======== Listed entries ========
-- ==== Sys2Proof/Tests/Slice0.lean ====
section
/-! SUPPORT. Tests of the model's author: the smoke test of WellFormed, command words written out bit by bit, one-step
tests with the values of spec/95_test_vectors.md, and a witness for the hypotheses of each statement. -/

namespace Sys2Proof.Tests

open Sys2Proof Sys2Proof.Machine Sys2Proof.Config

/-! ### WellFormed -/

theorem test_rd_of_index_32_is_ill_formed : (Instr.rd 32).wellFormed = false := by decide
theorem test_wr_of_index_32_is_ill_formed : (Instr.wr 32).wellFormed = false := by decide
theorem test_rd_of_unimplemented_index_is_well_formed : (Instr.rd 31).wellFormed = true := by decide

/-! ### Command words, written out from R60 and R63: OP 31:26, REG 25:21, ZERO 20:0 -/

theorem test_decode_nop : decode 0b000000_00000_000000000000000000000#32 = .ok .nop := by decide
theorem test_decode_rd_pm_x : decode 0b000001_00100_000000000000000000000#32 = .ok (.rd 0x04) := by decide
theorem test_decode_rd_31 : decode 0b000001_11111_000000000000000000000#32 = .ok (.rd 0x1F) := by decide
theorem test_decode_wr_bbs_len : decode 0b000010_10001_000000000000000000000#32 = .ok (.wr 0x11) := by decide
theorem test_decode_clr_err : decode 0b000011_00000_000000000000000000000#32 = .ok .clrErr := by decide
theorem test_decode_pm_step : decode 0b001000_00000_000000000000000000000#32 = .ok .pmStep := by decide
theorem test_decode_lec_step : decode 0b001100_00000_000000000000000000000#32 = .ok .lecStep := by decide
theorem test_decode_lcg_step : decode 0b010000_00000_000000000000000000000#32 = .ok .lcgStep := by decide
theorem test_decode_bbs_init : decode 0b010100_00000_000000000000000000000#32 = .ok .bbsInit := by decide
theorem test_decode_bbs_draw : decode 0b010101_00000_000000000000000000000#32 = .ok .bbsDraw := by decide
theorem test_decode_bbs_bit : decode 0b010110_00000_000000000000000000000#32 = .ok .bbsBit := by decide
theorem test_decode_bbs_emit : decode 0b010111_00000_000000000000000000000#32 = .ok .bbsEmit := by decide
theorem test_decode_bbs_next : decode 0b011000_00000_000000000000000000000#32 = .ok .bbsNext := by decide

/-- V-DEC-2 to V-DEC-5, and the opcode after the last assigned one. -/
theorem test_decode_illegal_words :
    decode 0x00000001 = .error .zeroFieldNotZero ∧ decode 0x10000000 = .error .unassignedOpcode ∧
    decode 0x20200000 = .error .registerFieldNotZero ∧ decode 0xFC000000 = .error .unassignedOpcode ∧
    decode 0x64000000 = .error .unassignedOpcode ∧ decode 0x04900000 = .error .zeroFieldNotZero := by decide

/-- Words of the table 30_encoding.md R66, encoded. -/
theorem test_encode_words :
    encode (.rd 0x11) = 0x06200000 ∧ encode (.wr 0x0D) = 0x09A00000 ∧ encode (.wr 0x1F) = 0x0BE00000 ∧
    encode .bbsNext = 0x60000000 := by decide

theorem test_table_word : decodeTableWord 32 0x09200000 = some (.wr 0x09) ∧ decodeTableWord 32 0x20200000 = none := by
  decide

/-! ### One step -/

/-- A unit of width 128 with the registers `r` and the moves `ms` pending. -/
def unit (r : Regs 128) (ms : List (HostMove 128)) : State :=
  { width := Width.default, regs := r, todo := ms, answered := [] }

/-- The next state, where an outcome is one. -/
def nextState : Host.Outcome State Fault Refusal → Option State
  | .next t => some t
  | .fault _ => none
  | .refused _ => none

theorem eq_next {o : Host.Outcome State Fault Refusal} {t : State} (h : nextState o = some t) : o = .next t := by
  cases o <;> simp_all [nextState]

/-- One step on one transaction: the response, `dout` as a signed integer, and the register `n` after it. -/
def observeAt (w : Width) (cmd : CmdWord) (din : Int) (r : Regs w.bits) (n : RegName) : Option (Nat × Int × Int) :=
  match step { width := w, regs := r, todo := [.transaction cmd (bits w.bits din)], answered := [] } with
  | .next t => t.answered.getLast?.map fun x => (x.resp.toNat, sint x.dout, sint (t.regs.read n))
  | .fault _ => none
  | .refused _ => none

/-- `observeAt` at the default width. -/
def observe (cmd : CmdWord) (din : Int) (r : Regs 128) (n : RegName) : Option (Nat × Int × Int) :=
  observeAt Width.default cmd din r n

/-- The reset registers at the default width. -/
def zero : Regs 128 := Regs.reset 128

/-- The registers of an LCG with these parameters (V-LCG). -/
def lcgRegs (a c m x : Int) : Regs 128 :=
  { zero with lcgA := bits 128 a, lcgC := bits 128 c, lcgM := bits 128 m, lcgX := bits 128 x }

/-- A BBS engine before BBS_INIT (V-BBS-I). -/
def seeded (p q x : Int) : Regs 128 := { zero with bbsP := bits 128 p, bbsQ := bits 128 q, bbsX := bits 128 x }

/-- A configured BBS engine (modulus 209, the examples of 44_bbs.md), with STATUS, the count, the length and the
accumulator given. -/
def bbsRegs (x status cnt len acc : Int) : Regs 128 :=
  { zero with
    bbsM := bits 128 209, bbsX := bits 128 x, status := bits 128 status, bbsCnt := bits 128 cnt,
    bbsLen := bits 128 len, bbsAcc := bits 128 acc }

/-- V-DEC-1. -/
theorem test_nop : observe 0x00000000 77 (bbsRegs 9 25 2 3 1) .status = some (0, 0, 25) := by decide +kernel
/-- V-HA-1, V-HA-2. -/
theorem test_rd_id :
    observe 0x04200000 0 zero .id = some (0, 65664, 65664) ∧
    observeAt Width.least 0x04200000 0 (Regs.reset 64) .id = some (0, 65600, 65600) := by decide +kernel
/-- V-DEC-6, V-DEC-7. -/
theorem test_rd_unimplemented :
    observe 0x04600000 0 zero .status = some (2, 0, 2) ∧ observe 0x07E00000 0 zero .status = some (2, 0, 2) := by
  decide +kernel
/-- V-HA-3. -/
theorem test_wr_pm_x : observe 0x08800000 (-5) zero .pmX = some (0, 0, -5) := by decide +kernel
/-- V-DEC-8, V-DEC-10, V-DEC-11. -/
theorem test_wr_faults :
    observe 0x08000000 5 zero .status = some (3, 0, 3) ∧ observe 0x0A200000 7 zero .bbsLen = some (3, 0, 0) ∧
    observe 0x08600000 7 zero .status = some (2, 0, 2) := by decide +kernel
/-- V-HA-5. -/
theorem test_clr_err : observe 0x0C000000 0 (bbsRegs 9 19 3 3 0) .status = some (0, 0, 16) := by decide +kernel
/-- V-HA-6: an illegal word does not overwrite the first code. -/
theorem test_illegal_word_keeps_first_code :
    observe 0x10000000 0 { zero with status := 2#128 } .status = some (1, 0, 2) := by decide +kernel
/-- V-PM-C7: floor division, and a result equal to the modulus. -/
theorem test_pm_step_negative :
    observe 0x20000000 0 { zero with pmX := bits 128 (-2147483647) } .pmX = some (0, 2147483647, 2147483647) := by
  decide +kernel
/-- V-PM-C10. -/
theorem test_pm_step_extreme :
    observeAt Width.least 0x20000000 0 { Regs.reset 64 with pmX := bits 64 9223372036854775807 } .res =
      some (0, -204718387707847109, -204718387707847109) := by decide +kernel
/-- V-LEC-C3: the fold of a negative seed and of `m2`. -/
theorem test_lec_step_fold :
    observe 0x30000000 0 { zero with lecX1 := bits 128 (-1), lecX2 := bits 128 536870911 } .lecX2 =
      some (0, 2147466840, 0) := by decide +kernel
/-- V-LEC-C2: the negative difference. -/
theorem test_lec_step_difference :
    observe 0x30000000 0 { zero with lecX1 := bits 128 1, lecX2 := bits 128 1 } .res =
      some (0, 2147452183, 2147452183) := by decide +kernel
/-- V-LCG-C7, and V-LCG-C10, which needs the exact product. -/
theorem test_lcg_step :
    observe 0x40000000 0 (lcgRegs (-3) 5 7 2) .lcgX = some (0, 6, 6) ∧
    observeAt Width.least 0x40000000 0
      { Regs.reset 64 with
        lcgA := bits 64 (2 ^ 62), lcgC := bits 64 (2 ^ 62), lcgM := bits 64 (2 ^ 61 + 1), lcgX := bits 64 (-(2 ^ 63)) }
      .res = some (0, 2305843009213693943, 2305843009213693943) := by decide +kernel
/-- V-LCG-C3. -/
theorem test_lcg_step_negative_modulus : observe 0x40000000 0 (lcgRegs 9 4 (-5) 100) .lcgX = some (4, 0, 100) := by
  decide +kernel
/-- V-BBS-I6. -/
theorem test_bbs_init : observe 0x50000000 0 (seeded (-3) (-7) 5) .bbsX = some (0, 0, 4) := by decide +kernel
/-- V-BBS-I3, V-BBS-I5, V-BBS-I8. -/
theorem test_bbs_init_faults :
    observe 0x50000000 0 zero .status = some (5, 0, 5) ∧ observe 0x50000000 0 (seeded (-3) 7 5) .bbsX = some (6, 0, 5) ∧
    observeAt Width.least 0x50000000 0
      { Regs.reset 64 with bbsP := bits 64 4294967311, bbsQ := bits 64 4294967291 } .bbsM = some (7, 0, 0) := by
  decide +kernel
/-- V-BBS-D5: the draw is not the reduced Park-Miller value. -/
theorem test_bbs_draw : observe 0x54000000 0 (bbsRegs 1510170121941 0 0 0 0) .bbsCnt = some (0, 6, 6) := by
  decide +kernel
/-- V-BBS-S1, V-BBS-S5. -/
theorem test_bbs_draw_faults :
    observe 0x54000000 0 zero .status = some (8, 0, 8) ∧ observe 0x54000000 0 (bbsRegs 9 16 3 3 0) .bbsCnt = some (9, 0, 3) := by
  decide +kernel
/-- Program P4, steps 11 and 13: the bit is the new state's. -/
theorem test_bbs_bit :
    observe 0x58000000 0 (bbsRegs 9 16 3 3 0) .bbsX = some (0, 1, 81) ∧
    observe 0x58000000 0 (bbsRegs 81 16 2 3 1) .bbsAcc = some (0, 0, 2) := by decide +kernel
/-- V-BBS-S3, V-BBS-S6. -/
theorem test_bbs_bit_faults :
    observe 0x58000000 0 (bbsRegs 9 0 0 0 0) .status = some (9, 0, 9) ∧
    observe 0x58000000 0 (bbsRegs 36 16 0 3 4) .bbsAcc = some (9, 0, 4) := by decide +kernel
/-- Program P4, step 16: STATUS.ERR is kept and BBS_ARMED cleared. -/
theorem test_bbs_emit :
    observe 0x5C000000 0 (bbsRegs 36 24 0 3 4) .status = some (0, 4, 8) ∧
    observe 0x5C000000 0 (bbsRegs 36 24 0 3 4) .bbsAcc = some (0, 4, 0) := by decide +kernel
/-- Program P4, steps 7 and 12. -/
theorem test_bbs_emit_faults :
    observe 0x5C000000 0 (bbsRegs 9 8 0 0 0) .status = some (9, 0, 8) ∧
    observe 0x5C000000 0 (bbsRegs 81 24 2 3 1) .bbsAcc = some (9, 0, 1) := by decide +kernel
/-- V-BBS-1, the first value and a later one. -/
theorem test_bbs_next :
    observe 0x60000000 0 (bbsRegs 9 0 0 0 0) .bbsX = some (0, 4, 36) ∧
    observe 0x60000000 0 (bbsRegs 36 0 0 3 0) .bbsLen = some (0, 364, 12) := by decide +kernel
/-- V-BBS-4: a draw of 0 gives 0 and leaves the state. -/
theorem test_bbs_next_empty : observe 0x60000000 0 (bbsRegs 180 0 0 0 0) .bbsX = some (0, 0, 180) := by decide +kernel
========
▶ **Task to carry out**
If a line in the entries holds the string "engine", copy it.

▶ **Result of the task**
/-- A BBS engine before BBS_INIT (V-BBS-I). -/
/-- A configured BBS engine (modulus 209, the examples of 44_bbs.md), with STATUS, the count, the length and the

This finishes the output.